At the beginning of Mark’s Gospel, Jesus shows superhuman strength and seems unaffected by the world. He walks on water, performs miracles, forgives sins, teaches, and casts out demons in a way that astounds the witnesses, producing fear and awe.
In the fourth chapter, a storm comes while Jesus is on a boat with his disciples (Mark 4:35-41). Instead of standing in solidarity with his friends in their fear, he coolly sleeps through the turmoil. When the disciples wake him, he easily rebukes the wind with his voice alone, bringing an end to the chaos and destruction of the storm. He’s dry, compact, efficient. His flippancy implies dominating power. Even with this Godly display of power, the disciples fail to believe.
In the next chapter, a hemorrhaging woman reaches for Jesus’ cloak, believing that this would heal her (Mark 5:24-34). Her body’s boundaries had been deeply compromised for twelve years, and her aliment was worsening. Healing power flows from Jesus. Her bleeding immediately stops. Feeling the power seep from him, Jesus searches the crowd for the woman and sends her off well.
Then in the eighth chapter, Jesus cures a blind man. We know from previous stories that he could have healed the man by simply speaking. Instead, Jesus takes the man by the hand, uses his spit to heal him, and enters into a dialogue with the man to make sure he can see clearly. Healing power saturates his bodily fluids. He is showing feminine inefficiency and porousness that brings restoration to societally marginalized folks, who respond with love instead of fear and with faith instead of awe.
On his way to the cross, Jesus shares bread and wine with his friends, saying, “Take; this is my body … This is my blood of the covenant, which is poured out for many” (Mark 14:22,24). Jesus offers love and deep communion by offering his body and blood. He empties himself into ordinary elements to offers himself as a sacrifice.
On the cross, Jesus experiences the ultimate porousness.

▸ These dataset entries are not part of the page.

/-- O10. The port's three checks, with no record changed: a kind byte that is no request kind is answered UNKNOWN-KIND and a
kind of another link's role WRONG-LINK, whatever the body; a body not as long as its kind's fields together, or an action or
selector code that names none, is answered BAD-LENGTH (R169, section 10.7). So is a TITLE-SET body that spells no title and two
actions: one without its braille action, with an image cut short, with data behind KEEP or REMOVE, or a SET of no weight, of an
odd byte or of more than 40 (R12). So is a LOAN-READ body that is no selector with exactly its fields (R147). A frame that is
not what its row says is treated as the port treats it (log entry 25). -/
def Obligations.PortChecks : Prop :=
  (∀ (l : Link) (tag : Half) (body : List Byte) (s : State), Ready l s → body.length ≤ 1024 →
      (∀ kind : Byte, (∀ k : Kind, k.code ≠ kind) →
        exec (.unknownKind l kind tag body) s = .next { s with ports := s.answered l tag kind ⟨.unknownKind, []⟩ })
      ∧ (∀ (k : Kind) (r : Link), k.role = some r → r ≠ l →
          exec (Instr.ofFrame l ⟨k.code, tag, body⟩) s = .next (s.reply l tag k ⟨.wrongLink, []⟩ s)))
  ∧ (∀ (l : Link) (tag : Half) (body : List Byte) (s : State), Ready l s → body.length ≤ 1024 →
      (∀ (k : Kind) (ws : List Nat), (k.role = none ∨ k.role = some l) → k.widths = some ws → body.length ≠ ws.sum →
        exec (Instr.ofFrame l ⟨k.code, tag, body⟩) s = .next (s.reply l tag k ⟨.badLength, []⟩ s))
      ∧ (l = .order → ∀ (sel : Byte) (rest : List Byte), body = sel :: rest → sel ≠ 1 → sel ≠ 2 →
          exec (.loanRead l tag body) s = .next (s.reply l tag .loanRead ⟨.badLength, []⟩ s))
      ∧ (l = .order → (∀ n, body ≠ 1 :: writeFields [3] [n]) → (∀ n k, body ≠ 2 :: writeFields [2, 3] [n, k]) →
          exec (.loanRead l tag body) s = .next (s.reply l tag .loanRead ⟨.badLength, []⟩ s))
      ∧ (l = .order → ∀ (t0 t1 a : Byte) (rest : List Byte), body = t0 :: t1 :: a :: rest → a ≠ 0 → a ≠ 1 → a ≠ 2 →
          exec (.titleSet l tag body) s = .next (s.reply l tag .titleSet ⟨.badLength, []⟩ s))
      ∧ (l = .order →
          (∀ (t : Nat) (ia : ImageAction) (ba : BrailleAction), body = leBytes 2 t ++ ia.bytes ++ ba.bytes →
            ∃ ws, ba = .set ws ∧ (ws = [] ∨ 40 < ws.length)) →
          exec (.titleSet l tag body) s = .next (s.reply l tag .titleSet ⟨.badLength, []⟩ s))
      ∧ (l = .order → ∀ (t : Nat) (ia : ImageAction) (a : Byte) (rest : List Byte), body = leBytes 2 t ++ ia.bytes ++ a :: rest →
          (a ≠ 0 ∧ a ≠ 1 ∧ a ≠ 2) ∨ ((a = 0 ∨ a = 2) ∧ rest ≠ [])
            ∨ (a = 1 ∧ (rest = [] ∨ rest.length % 2 = 1 ∨ 80 < rest.length)) →
          exec (.titleSet l tag body) s = .next (s.reply l tag .titleSet ⟨.badLength, []⟩ s)))

/-- O11. STATUS on every link: its answer gives the bad-frame count and the notice set as they stood; the count is then 0, the
event kinds are gone, the level kinds stay, and nothing else changes (R172). -/
def Obligations.StatusReportsAndClears : Prop :=
  ∀ (l : Link) (tag : Half) (s : State), Ready l s →
    let p := s.port l
    let level := fun n => n = .dupHalted ∨ ∃ c, n = .poolLow c ∨ n = .poolCritical c
    ∃ kept : List Notice,
      exec (.status l tag []) s =
        .next (s.withPort l
          { rx := .waitIdle true
            inProgress := some ⟨tag, Kind.status.code⟩
            waiting := p.waiting
            sendList := p.sendList ++ [.answer tag Kind.status.code
              ⟨.done, [f2 p.badFrames, f2 p.notices.length] ++ p.notices.flatMap (fun n =>
                [f1 n.code, f1 n.cls, fFlag (levelCondition s n == some true)])⟩]
            notices := kept
            badFrames := 0 })
      ∧ kept.Sublist p.notices ∧ ∀ n, n ∈ kept ↔ n ∈ p.notices ∧ level n

/-- O12. NOTICE-ACK on every link, by its checks in their order: a code and class of no kind of the link NO-SUCH, a kind not
pending ALREADY, a level kind whose condition holds STILL, and any other pending kind removed and DONE. Every answer gives the
notice set after the request (R173). -/
def Obligations.NoticeAck : Prop :=
  ∀ (l : Link) (tag : Half) (s : State) (code cls : Nat), Ready l s → Fits [1, 1] [code, cls] →
    let p := s.port l
    let form := fun (ns : List Notice) =>
      f2 ns.length :: ns.flatMap (fun n => [f1 n.code, f1 n.cls, fFlag (levelCondition s n == some true)])
    let ack := exec (.noticeAck l tag (writeFields [1, 1] [code, cls])) s
    let same := fun (o : OutcomeCode) =>
      Host.Outcome.next (φ := Fault) (ρ := Refusal) (s.reply l tag .noticeAck ⟨o, form p.notices⟩ s)
    ((∀ n ∈ kindsOfLink l, n.code = code → n.cls ≠ cls) → ack = same .noSuch)
    ∧ ∀ n ∈ kindsOfLink l, n.code = code → n.cls = cls →
        (n ∉ p.notices → ack = same .already)
        ∧ (n ∈ p.notices → levelCondition s n = some true → ack = same .still)
        ∧ (n ∈ p.notices → levelCondition s n ≠ some true →
            ack = .next (s.withPort l
              { p.answered tag Kind.noticeAck.code ⟨.done, form (p.notices.erase n)⟩ with notices := p.notices.erase n }))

With his boundaries fully broken down, divinity flows from him and, fully human, he dies. The writer of Mark’s gospel portrays Jesus suffering a death of extreme failure. He cries out in abandonment, “My God, my God, why have you forsaken me?” (Mark 15:34). Yet God names Jesus’ posture beautiful, as Jesus bears pain and death in his own body. God names the crucified Jesus Christ. Because of Jesus’ inefficiency and porousness, what could be considered his femininity, we can share in God’s abundant love.
Some say the Church is dying, but I don’t agree. I see it becoming more porous. The line between online and in-person community is blurring. The walls between the church and the world are dissolving. Our faith — too often efficiently self-restricted to a Sunday morning obedience — is seeping into the nooks and crannies of our lives. Power, which was once hoarded by those who could read, those who could speak Latin, those who had the luxury of an advanced degree, grows among the people. I find it all deeply exciting.
Christ’s love cannot be contained. Just as Jesus’ body became more feminine in his ministry and life, now so is the Church. As the Church becomes more inefficient, more porous, flowing out into the world, we have the opportunity to transcend our limiting binaries. We have the opportunity to let go of control, to release our limited vision for the Church, and to know God’s freedom not through perfection, but through wholeness.
* Dale B. Martin, “Contradictions of Masculinity: Ascetic Inseminators and Menstruating Men in Greco-Roman Culture” In Generation and Degeneration: Literature and Tropes of Reproduction. Ed. Valeria Finucci and Kevin Brownlee (Durham: Duke University Press, 2001).